Fransa, Suriye’deki Baas rejiminin devrik lideri Beşar Esad için savaş suçlarına ve insanlığa karşı suçlara ortaklık suçlamasıyla tutuklama emri çıkardı. Bu karar, Esad yönetiminin işlediği iddia edilen suçlara karşı uluslararası toplumda yeni bir adım olarak değerlendiriliyor.
Tutuklama Emrinin Gerekçesi
Fransa Ulusal Terörle Mücadele Savcılığı (PNAT), 2017 yılında Suriye’de hayatını kaybeden Suriye asıllı Fransız vatandaşının ölümüyle ilgili başlatılan soruşturma kapsamında Esad hakkında 16 Ocak’ta tutuklama emri çıkarılmasını talep etmişti.

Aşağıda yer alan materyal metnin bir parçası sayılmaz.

theorem execToken_good (p : PortId) (f : Frame) (s : State) : Good s.outside (execToken p f s) := by
  unfold execToken
  repeat' (first | with_reducible exact Keeps.refl _ | with_reducible assumption | with_reducible apply good_next | simp only [↓outside_fst_ite, ↓outside_mk, ↓outside_fold, ↓outside_ite, ite_self, implies_true, ↓State.deliverFrame_outside] | split | dsimp only | (with_reducible apply keeps_foldl; intro _ _ _) | (with_reducible apply keeps_iter; intro _ _) | (with_reducible apply State.receive_keeps; intro _ _) | intro _)

theorem execMark_good (p : PortId) (f : Frame) (s : State) : Good s.outside (execMark p f s) := by
  unfold execMark
  repeat' (first | with_reducible exact Keeps.refl _ | with_reducible assumption | with_reducible apply good_next | simp only [↓outside_fst_ite, ↓outside_mk, ↓outside_fold, ↓outside_ite, ite_self, implies_true, ↓State.deliverFrame_outside] | split | dsimp only | (with_reducible apply keeps_foldl; intro _ _ _) | (with_reducible apply keeps_iter; intro _ _) | (with_reducible apply State.receive_keeps; intro _ _) | intro _)

theorem execColl_good (p : PortId) (f : Frame) (s : State) : Good s.outside (execColl p f s) := by
  unfold execColl
  repeat' (first | with_reducible exact Keeps.refl _ | with_reducible assumption | with_reducible apply good_next | simp only [↓outside_fst_ite, ↓outside_mk, ↓outside_fold, ↓outside_ite, ite_self, implies_true, ↓State.deliverFrame_outside] | split | dsimp only | (with_reducible apply keeps_foldl; intro _ _ _) | (with_reducible apply keeps_iter; intro _ _) | (with_reducible apply State.receive_keeps; intro _ _) | intro _)

theorem execLink_good (p : PortId) (f : Frame) (s : State) : Good s.outside (execLink p f s) := by
  unfold execLink
  repeat' (first | with_reducible exact Keeps.refl _ | with_reducible assumption | with_reducible apply good_next | simp only [↓outside_fst_ite, ↓outside_mk, ↓outside_fold, ↓outside_ite, ite_self, implies_true] | split | dsimp only | (with_reducible apply keeps_foldl; intro _ _ _) | (with_reducible apply keeps_iter; intro _ _) | (with_reducible apply State.receive_keeps; intro _ _) | intro _)

@[simp ↓] theorem State.heardPhase_outside (s : State) (f : Frame) : (State.heardPhase s f).outside = s.outside := by
  unfold State.heardPhase
  repeat' (first | simp only [↓outside_fst_ite, ↓outside_mk, ↓outside_fold, ↓outside_ite, ite_self, implies_true, ↓State.tryPhase_outside] | split | dsimp only | (with_reducible apply outside_foldl'; intro _ _) | (with_reducible apply outside_foldl_fst; intro _ _) | (with_reducible apply outside_iter; intro _))

theorem execPhase_good (p : PortId) (f : Frame) (s : State) : Good s.outside (execPhase p f s) := by
  unfold execPhase
  repeat' (first | with_reducible exact Keeps.refl _ | with_reducible assumption | with_reducible apply good_next | simp only [↓outside_fst_ite, ↓outside_mk, ↓outside_fold, ↓outside_ite, ite_self, implies_true, ↓State.heardPhase_outside, ↓State.freeSlot_outside] | split | dsimp only | (with_reducible apply keeps_foldl; intro _ _ _) | (with_reducible apply keeps_iter; intro _ _) | (with_reducible apply State.receive_keeps; intro _ _) | intro _)

@[simp ↓] theorem State.heardConf_outside (s : State) (f : Frame) : (State.heardConf s f).outside = s.outside := by
  unfold State.heardConf
  repeat' (first | simp only [↓outside_fst_ite, ↓outside_mk, ↓outside_fold, ↓outside_ite, ite_self, implies_true, ↓State.confirmPhase_outside] | split | dsimp only | (with_reducible apply outside_foldl'; intro _ _) | (with_reducible apply outside_foldl_fst; intro _ _) | (with_reducible apply outside_iter; intro _))

theorem execPhaseConf_good (p : PortId) (f : Frame) (s : State) : Good s.outside (execPhaseConf p f s) := by
  unfold execPhaseConf
  repeat' (first | with_reducible exact Keeps.refl _ | with_reducible assumption | with_reducible apply good_next | simp only [↓outside_fst_ite, ↓outside_mk, ↓outside_fold, ↓outside_ite, ite_self, implies_true, ↓State.heardConf_outside, ↓State.freeSlot_outside] | split | dsimp only | (with_reducible apply keeps_foldl; intro _ _ _) | (with_reducible apply keeps_iter; intro _ _) | (with_reducible apply State.receive_keeps; intro _ _) | intro _)

theorem execReplayTimeout_good (dt : Nat) (p : PortId) (s : State) : Good s.outside (execReplayTimeout dt p s) := by
  unfold execReplayTimeout
  repeat' (first | with_reducible exact Keeps.refl _ | with_reducible assumption | with_reducible apply good_next | simp only [↓outside_fst_ite, ↓outside_mk, ↓outside_fold, ↓outside_ite, ite_self, implies_true, ↓State.tick_outside, ↓State.resendAll_outside] | split | dsimp only | (with_reducible apply keeps_foldl; intro _ _ _) | (with_reducible apply keeps_iter; intro _ _) | intro _)

theorem execAcknowledgeTimer_good (p : PortId) (vc : Fin 8) (s : State) : Good s.outside (execAcknowledgeTimer p vc s) := by
  unfold execAcknowledgeTimer
  repeat' (first | with_reducible exact Keeps.refl _ | with_reducible assumption | with_reducible apply good_next | simp only [↓outside_fst_ite, ↓outside_mk, ↓outside_fold, ↓outside_ite, ite_self, implies_true, ↓State.sendLink_outside] | split | dsimp only | (with_reducible apply keeps_foldl; intro _ _ _) | (with_reducible apply keeps_iter; intro _ _) | intro _)

theorem execPfcPause_good (p : PortId) (vc : Fin 8) (xoff : Bool) (s : State) : Good s.outside (execPfcPause p vc xoff s) := by
  unfold execPfcPause
  repeat' (first | with_reducible exact Keeps.refl _ | with_reducible assumption | with_reducible apply good_next | simp only [↓outside_fst_ite, ↓outside_mk, ↓outside_fold, ↓outside_ite, ite_self, implies_true, ↓State.setFlag_outside, ↓State.pump_outside] | split | dsimp only | (with_reducible apply keeps_foldl; intro _ _ _) | (with_reducible apply keeps_iter; intro _ _) | intro _)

Fransız yargı kaynaklarına göre, hakimler cinayet ve sivillere yönelik kasten saldırı nedeniyle savaş suçlarına ortaklık suçlamasıyla 20 Ocak’ta tutuklama emrini onayladı.

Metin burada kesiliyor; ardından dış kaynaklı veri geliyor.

-- ==== Sys2Proof/Tests/Slice0.lean ====
section
/-! SUPPORT. Tests: an ill-formed command for each check of `wellFormed`, the spec's worked examples, and for every obligation with hypotheses
a theorem that shows, clause by clause, a state and operands that meet the clause's hypotheses together. -/
namespace Sys2Proof.Tests
open Sys2Proof Sys2Proof.Machine

set_option maxRecDepth 40000

/-! ### Small states -/

/-- A READY device at GLB_TIME 5 ms: logical Yards 0 and 1 on physical Yards 0 and 1, both in partition 0 with jobs 0 and 1, and stack H0 trained. -/
def dev : State :=
  { regs := [(0x108, 5000000#64), (0x400, 0x8000_0000#64), (0x408, 0x8000_0001#64), (0x608, 0x100_0000#64), (0x3100, 0x8E00_0000_0000_0000#64),
      (0x2_0100, 0x8000_0000_0040_0000#64), (0x2_0108, 3#64), (0x2_0200, 0x8000_0000_0000_03E8#64), (0x2_0210, 0x8000_0000_0000_03E8#64),
      (0x20_1100, 0x8000_0000_0000_0000#64)]
    timeOn := true, pwrOk := true, stageNs := 5000000 }

/-- Port A writes 8 bytes. -/
def accA : Acc := { port := .a, size := 8, sub := 0 }
/-- Port B writes 8 bytes. -/
def accB : Acc := { port := .b, size := 8, sub := 0 }
/-- A masked write that sets bit `i`. -/
def setW (i : Nat) : W64 := BitVec.ofNat 64 (2 ^ i + 2 ^ (32 + i))

def y0 : Yard := 0
def y1 : Yard := 1
def u0 : UnitId := 0
def st0 : UnitId := 22

/-- A DATA token of job 1, tag 3, channel 5, the last of its burst. -/
def tokD : Token := dataTok 1 3 5 true 7
/-- A CTRL token of the same. -/
def tokC : Token := ctrlTok 1 3 5 1 0

/-- An image of job 1 in partition 0: its section 2, and two routes of Yard 0: channel 5 of the vector network from the west edge to MU0 and,
from the north edge, out by the east edge. -/
def img : Image :=
  { part := 0, rig := 4, job := 1, maxExt := [], secs := [⟨2, 0, 0xFF, 0⟩], cfgs := [], codes := [], streams := [], colls := [], res := [], joins := [], cross := []
    routes := [⟨0, 0, 0, 3, 5, [8], 2⟩, ⟨0, 0, 0, 0, 5, [1], 2⟩] }

/-- A record of MU0 of Yard 0, an ENTRY of section 2: position 0 takes channel 5 of the vector network. -/
def recA : CfgRec := { yard := 0, unit := 0, slot := 0, next := 0, section_ := 2, flags := 1, quota := 0, bodyLen := 80, body := 0x8005 }
/-- A unit whose slot 0 runs a record for job 1. -/
def unitA (r : CfgRec) : UnitState := { slots := [(0, { job := 1, record := some r, live := true })], active := some 0 }
/-- The device with a unit of Yard 0 so. -/
def withU (u : Nat) (x : UnitState) : State := dev.setUnit 0 u x
/-- A firing of job 1, tag 3 with its burst. -/
def fData : Firing := { job := 1, tag := 3, uses := [0], got := [(0, [tokD])], formed := false }
def secC : Section := { uid := 1, part := 0, job := 1, rig := 4, num := 2, n := 1, tagBase := 0, ext := [], lead := 0, start := 0, budgetUs := 0, need := 2, got := 0, latched := [], version := 0, src := .core 0, pinLoad := false }
def withSec (c : Section) : State := { dev with sections := [c] }
def recR : StartRec := ⟨1, 4, 2, 7, [], .core 0⟩
def p0 : Part := 0
def devI : State := { dev with images := [img] }
def p3 : Part := 3
def h0 : Stack := 0
def c0 : Chan := 0

/-- A Yard core instruction of format R, and one of format I or B (Table 7.2). -/
def ycR (op fn gd g1 g2 : Nat) : Nat := op + 64 * gd + 2048 * g1 + 65536 * g2 + 2 ^ 21 * fn
def ycI (op gd g1 imm : Nat) : Nat := op + 64 * gd + 2048 * g1 + 65536 * imm
/-- A context of job 1 at 0x8000. -/
def ctxOf (a b : W64) : YcCtx := { st := .running, pc := 0x8000, g := [(1, a), (2, b)] }
def ctxA : YcCtx := ctxOf 0xFFFF_FFFF_FFFF_FFF0#64 7#64
/-- Yard 0's core running that context, with `w` at 0x8000, and job 1's image owning 0x8000 to 0x8FFF of its local memory. -/
def ycD (c : YcCtx) (w : Nat) : State :=
  ({ dev with images := [{ img with res := [⟨0, 0x8000, 0x1000, 0, 0, 0, 0⟩] }], cores := [(0, { cur := some 1, ctxs := [(1, c)] })] } : State).setLocal 0
    ((Mem.writeNat {} 0x8000 4 w).writeNat 0x8100 8 0x8877_6655_4433_2211)
def rdOk : YcReads := ⟨.ok, .ok⟩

Fransız Yetkililerden Açıklamalar
Fransa Dışişleri Bakanı Jean-Noel Barrot, sosyal medya platformu X üzerinden yaptığı açıklamada şu ifadeleri kullandı:
“Fransız yargısı Beşar Esad’a karşı tutuklama emri çıkardı. Sednaya Hapishanesi’nde dehşetini gördüğüm rejimin suçları cezasız kalmamalı. Fransa, Suriyeliler için adaletin sağlanması konusunda seferber olmuştur ve olmaya devam edecektir.”
Sednaya Hapishanesi İncelemesi
Barrot, Almanya Dışişleri Bakanı Annalena Baerbock ile birlikte, 3 Ocak’ta Suriye’nin başkenti Şam’da bulunan ve işkence üssü olarak bilinen Sednaya Hapishanesi‘nde incelemelerde bulunmuştu. İncelemeler sırasında Esad rejiminin insan haklarına karşı işlediği suçlara dair kanıtlar toplandığı belirtiliyor.
Esad’a Yöneltilen Suçlamalar
Fransız mahkemesi, Esad’ı 2013 yılında Suriye’nin Doğu Guta bölgesinde düzenlenen kimyasal saldırılar nedeniyle insanlığa karşı suç ve savaş suçuna ortaklıkla suçluyor. 15 Kasım 2023’te alınan bir başka mahkeme kararında da Esad’ın rejim adına işlediği iddia edilen bu suçlar için tutuklama emri çıkarılmıştı.
Uluslararası Toplumun Tavrı
Fransa’nın bu kararı, uluslararası toplumda Beşar Esad’ın yargılanması yönünde atılmış önemli bir adım olarak görülüyor. Özellikle Avrupa ülkeleri, Esad rejiminin işlediği iddia edilen suçların cezasız kalmaması için harekete geçilmesi gerektiğini vurguluyor.